In the meantime, though, Saldaña has been reflecting on her roller coaster of a journey to this point. As she discusses during this episode, her father was killed in a car crash when she was just nine years old, leading her mother to send her and her sister to live with relatives in the Dominican Republic. There, she fell in love with dance, which led to acting — she sang in local music theater productions and danced in her first film, 2000’s Center Stage. But she wasn’t called upon to sing or dance again until Emilia Pérez. (It’s also the first film in which she has had the opportunity to act in her native language, Spanish.)
In the intervening years, as she describes it, she nearly quit the biz (after a bad experience on 2003’s Pirates of the Caribbean: The Curse of the Black Pearl), had her faith in it restored (by Steven Spielberg on the set of 2004’s The Terminal) and then, quite by accident, stumbled into “space” thanks to James Cameron, J.J. Abrams and Kevin Feige. In-between her big studio, VFX-heavy projects, she has often returned to smaller-scale art house ventures — among them 2011’s Colombiana, 2013’s Out of the Furnace and 2014’s Infinitely Polar Bear. But it is Emilia Pérez that has reminded others — and Saldaña herself — of the extent of her talent and range.

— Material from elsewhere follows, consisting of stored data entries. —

/-- Scrub and racking. SCRUB_ROW makes the row that a pass in progress has reached due: one held by a test, a rescue or heat waits; where
the press runs nothing and selects it, the 16 reads of the row go to where it stands, class 7 is charged and the pass goes on to the next
row, and the pass holds those 16 reads outstanding. RACK_ROW of a racking that the press selects, the first of the queue where none is under
way, asks for its row's line lock; with the lock held it sends the row's 16 reads, AGED, to where the row stands, or, on a fenced pseudo-
channel, poisoned writes to its target; and each block read goes on to the target as READ_BURST_RETURN decodes it. None of these changes a
cell. Rules: R298, R343, R459, R464, R465, R475, R476, R478. -/
def Obligations.ScrubAndRack : Prop :=
  ∀ (s : State) (d : Fin 16), s.chip.live = true →
    let free (l : Phys) : Prop :=
      (∀ n, (s.chip.slice n).out = []) ∧ (∀ n, n < 64 → s.chip.halted (fltDct n) = false) ∧ (s.chip.pc l.k l.p).fifo = []
    (let w := (s.chip.die d.val).scrubAt d.val
     let since := if (s.chip.die d.val).scrubDue then (s.chip.die d.val).scrubSince else s.chip.keep
     let due : DieCtx := { s.chip.die d.val with scrubDue := true, scrubSince := since }
     s.chip.boot.st = .ready → natBits (s.chip.press d.val).scrubCfg.live 0 8 ≠ 0 → s.chip.dieWorks d.val = true →
      (s.chip.die d.val).scrubOn = true → (s.chip.die d.val).scrubRow < 49152 → (s.chip.die d.val).scrubLc < 4 →
      s.chip.served (bankIndex w) = true →
      (s.chip.scrubHeld d.val = true → ∃ t, exec (.scrubRow d) s = .next t ∧ t.mem = s.mem ∧ t.chip.die d.val = due ∧
        t.chip.slices = s.chip.slices ∧ t.chip.chcs = s.chip.chcs) ∧
      (∀ p, s.chip.scrubHeld d.val = false → s.chip.pressOfDie d.val = some p → s.chip.pressIdle p = true →
        (s.chip.onDie d.val (fun _ => due)).selectWork p = some (.scrub d.val) →
        ∃ t, exec (.scrubRow d) s = .next t ∧ t.mem = s.mem ∧
          t.chip.die d.val = { due.scrubNext with scrubDue := false, scrubOut := due.scrubOut + 16 } ∧
          t.chip.cls 7 = (s.chip.cls 7).charge s.chip.bwr.inForce 16 ∧ (t.chip.press p).cntChunk = (s.chip.press p).cntChunk.bump ∧
          (free (s.chip.locate w 0) →
            let f := (t.chip.pc (s.chip.locate w 0).k (s.chip.locate w 0).p).fifo
            f.map (·.loc) = (below 16).map (s.chip.locate w) ∧ ∀ m ∈ f, m.write = false ∧ m.home = w ∧ m.origin = .scrub d.val))) ∧
    (∀ p : Fin 16, (s.chip.die d.val).rowOut = none → (s.chip.die d.val).lockWait = none → s.chip.dieWorks d.val = true →
      s.chip.pressOfDie d.val = some p.val → s.chip.pressIdle p.val = true → s.chip.selectWork p.val = some (.rack d.val) →
      (∀ j, (s.chip.die d.val).cur = some j → s.chip.rackLocked d.val j = false → ∃ t, exec (.rackRow p d) s = .next t ∧ t.mem = s.mem ∧
        t.chip.die d.val = { s.chip.die d.val with lockWait := some j.rowLoc }) ∧
      (∀ j rest, (s.chip.die d.val).cur = none → (s.chip.die d.val).queue = j :: rest → ∃ t, exec (.rackRow p d) s = .next t ∧ t.mem = s.mem ∧
        t.chip.die d.val = { s.chip.die d.val with cur := some j, queue := rest, lockWait := some j.rowLoc })) ∧
    (∀ (p : Fin 16) (j : RackJob), s.chip.pressOfDie d.val = some p.val → (s.chip.die d.val).cur = some j → j.bank < 2048 →
      (s.chip.die d.val).rowOut = none → (s.chip.die d.val).lockWait = none →
      (s.chip.dieWorks d.val = true ∨ s.chip.dieFinishes d.val = true) → s.chip.rackLocked d.val j = true →
      ∃ t, exec (.rackRow p d) s = .next t ∧ t.mem = s.mem ∧ (t.chip.die d.val).rowOut = some ⟨j.bank, j.row, 16⟩ ∧
        (j.poison = false → free (s.chip.locate j.rowLoc 0) →
          let f := (t.chip.pc (s.chip.locate j.rowLoc 0).k (s.chip.locate j.rowLoc 0).p).fifo
          f.map (·.loc) = (below 16).map (s.chip.locate j.rowLoc) ∧
          ∀ m ∈ f, m.write = false ∧ m.level = 2 ∧ m.home = j.rowLoc ∧ m.origin = .rackRead d.val) ∧
        (j.poison = true → free (j.target 0) →
          let f := (t.chip.pc (j.target 0).k (j.target 0).p).fifo
          f.map (·.loc) = (below 16).map j.target ∧ ∀ m ∈ f, m.write = true ∧ m.poison = true ∧ m.home = j.rowLoc ∧ m.origin = .rack d.val)) ∧
    (∀ (k : ChcIx) (p : PcIx) (noise : List (Fin 36 × BitVec 16)) (b : Burst) (rest : List Burst) (j : RackJob), s.chip.Calm →
      (s.chip.pc k.val p.val).bursts = b :: rest → b.access.origin = .rackRead d.val → (s.chip.die d.val).cur = some j → j.bank < 2048 →
      free (j.target b.access.loc.j) →
      let dq := if b.fwd then (b.data, b.check) else s.chip.receive k.val p.val b.access.loc b.data b.check noise
      let r := decode b.access.loc (s.chip.pc k.val p.val).erased dq.1 dq.2
      ∃ t m, exec (.readBurstReturn k p noise) s = .next t ∧ t.mem = s.mem ∧
        (t.chip.pc (j.target b.access.loc.j).k (j.target b.access.loc.j).p).fifo = [m] ∧ m.write = true ∧ m.loc = j.target b.access.loc.j ∧
        m.home = j.rowLoc ∧ m.poison = r.outcome.status.flagged ∧ (m.poison = false → m.data = r.data))
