-- ==== Sys2Proof/Laws/Mgmt.lean ====
section
/-! SUPPORT. Management commands: what a reply changes, what taking a packet changes, and what a row does once its packet has been
granted or turned away. -/

namespace Sys2Proof.Machine

/-- A live block is not served by the SAFE responder. -/
theorem Chip.responds_of_live (c : Chip) (h : c.live = true) : c.responds = false := by
  simp only [Chip.live, Chip.on, Bool.and_eq_true, bne_iff_ne, ne_eq, Bool.not_eq_true'] at h
  simp [Chip.responds, h]

/-- A live block is on. -/
theorem Chip.on_of_live (c : Chip) (h : c.live = true) : c.on = true := by
  simp only [Chip.live, Bool.and_eq_true] at h
  exact h.1

/-- A reply goes out on the path of its packet. -/
theorem replied_of_reply (c : Chip) (m : MgtPkt) (rc arg : Nat) (data : List Byte) : Replied c (c.reply m rc arg data) m rc arg data := by
  refine ⟨fun h => ?_, fun h => ?_, fun h => ?_, fun h => ?_, fun h => ?_⟩ <;> simp [Chip.reply, h, Chip.sendPkt]

/-- What a reply depends on and what it changes: nothing but the crossbar and MGT, and of MGT none of what waits or runs. -/
theorem Chip.reply_frame (c : Chip) (m : MgtPkt) (rc arg : Nat) (data : List Byte) :
    ∃ x g, c.reply m rc arg data = { c with xbr := x, mgt := g } ∧ g.buf = c.mgt.buf ∧ g.sbWait = c.mgt.sbWait ∧ g.long = c.mgt.long ∧
      g.queue = c.mgt.queue ∧ g.rsm = c.mgt.rsm ∧ g.posted = c.mgt.posted ∧ g.drops = c.mgt.drops ∧ g.fails = c.mgt.fails ∧
      g.holdoff = c.mgt.holdoff ∧ g.inReset = c.mgt.inReset := by
  unfold Chip.reply
  dsimp only
  split <;> exact ⟨_, _, rfl, rfl, rfl, rfl, rfl, rfl, rfl, rfl, rfl, rfl, rfl⟩

/-- A reply keeps calm. -/
theorem Chip.Calm.reply {c : Chip} (h : c.Calm) (m : MgtPkt) (rc arg : Nat) (data : List Byte) : (c.reply m rc arg data).Calm := by
  obtain ⟨x, g, e, h1, h2, h3, _⟩ := c.reply_frame m rc arg data
  rw [e]
  exact h.of_eq h1 h2 h3 rfl (fun _ => rfl) (fun _ => rfl) (fun _ => id) (fun _ => id)

/-- An order of Ilael's own joins what waits for its interpreter, and changes nothing else. -/
theorem Chip.orderOwn_frame (c : Chip) (via : Via) (cmd : Nat) :
    ∃ q r, c.orderOwn via cmd = { c with mgt := { c.mgt with queue := q, rsm := r } } := by
  unfold Chip.orderOwn
  cases via <;> dsimp only <;> repeat' split
  all_goals exact ⟨_, _, rfl⟩

/-- Taking a packet changes nothing but what waits for the interpreters. -/
theorem Chip.take_frame (c c' : Chip) (via : Via) (cmd : Nat) (which : Nat → Bool) (m : MgtPkt)
    (h : c.take via cmd which = some (m, c')) :
    ∃ q r l, c' = { c with mgt := { c.mgt with queue := q, rsm := r, rsmLast := l } } := by
  obtain ⟨q, r, e⟩ := c.orderOwn_frame via cmd
  unfold Chip.take at h
  simp only [e] at h
  split at h
  · unfold Chip.takeHw at h
    split at h
    · split at h
      · obtain ⟨_, rfl⟩ := Prod.mk.inj (Option.some.inj h)
        exact ⟨_, _, _, rfl⟩
      · cases h
    · cases h
  · unfold Chip.takeIlael at h
    split at h
    · cases h
    · split at h
      · split at h
        · obtain ⟨_, rfl⟩ := Prod.mk.inj (Option.some.inj h)
          exact ⟨_, _, _, rfl⟩
        · cases h
      · cases h

/-- Taking a packet keeps calm. -/
theorem Chip.Calm.take {c c' : Chip} (h : c.Calm) {via : Via} {cmd : Nat} {m : MgtPkt} (ht : c.Takes via cmd m c') : c'.Calm := by
  obtain ⟨q, r, l, rfl⟩ := c.take_frame c' via cmd _ m ht.take
  exact h.of_eq rfl rfl rfl rfl (fun _ => rfl) (fun _ => rfl) (fun _ => id) (fun _ => id)

/-- A command's row runs the checks of R656 on the packet it takes. -/
theorem Chip.commandOf_of_takes (c c' : Chip) (via : Via) (cmd : Nat) (m : MgtPkt) (body : Chip → MgtPkt → Nat → Chip)
    (h : c.Takes via cmd m c') : c.commandOf via cmd body = c'.checked m body := by
  simp only [Chip.commandOf, Chip.command, c.responds_of_live h.live, h.live, Bool.false_eq_true, if_false, Bool.not_true, h.take]

/-- Taking a packet bears on no grant. -/
theorem Chip.privilege_of_take {c c' : Chip} {via : Via} {cmd : Nat} {m : MgtPkt} (h : c.Takes via cmd m c') (k : MgtPkt) :
    c'.privilege k = c.privilege k := by
  obtain ⟨q, r, l, rfl⟩ := c.take_frame c' via cmd _ m h.take
  rfl

/-- A granted command is run. -/
theorem Chip.commandOf_of_grants {c c' : Chip} {via : Via} {cmd l : Nat} {m : MgtPkt} (h : c.Grants via cmd m c' l) (hc : m.cmd = cmd)
    (body : Chip → MgtPkt → Nat → Chip) : c.commandOf via cmd body = body c' m l := by
  rw [c.commandOf_of_takes c' via cmd m body h.toTakes]
  have hr : c'.ilaelReady cmd = c.ilaelReady cmd := by
    obtain ⟨q, r, x, rfl⟩ := c.take_frame c' via cmd _ m h.take
    rfl
  have := h.ready
  simp only [Chip.checked, h.form, Chip.privilege_of_take h.toTakes, h.grant, hc, hr, this, if_true]

end Sys2Proof.Machine
end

In just a few months, she will almost certainly find herself an Oscar nominee for the first time, in the category of best supporting actress, for Emilia Pérez. One of the tunes that she performs in the film, “El Mal,” is, in the category of best original song, also a frontrunner, and Saldaña, upon being asked, confirms that she would be willing to perform it on the Oscars telecast if it is nominated and she is invited to do so. It’s all new and exciting territory for someone who has been around for a long time, if never fully seen and appreciated … until now.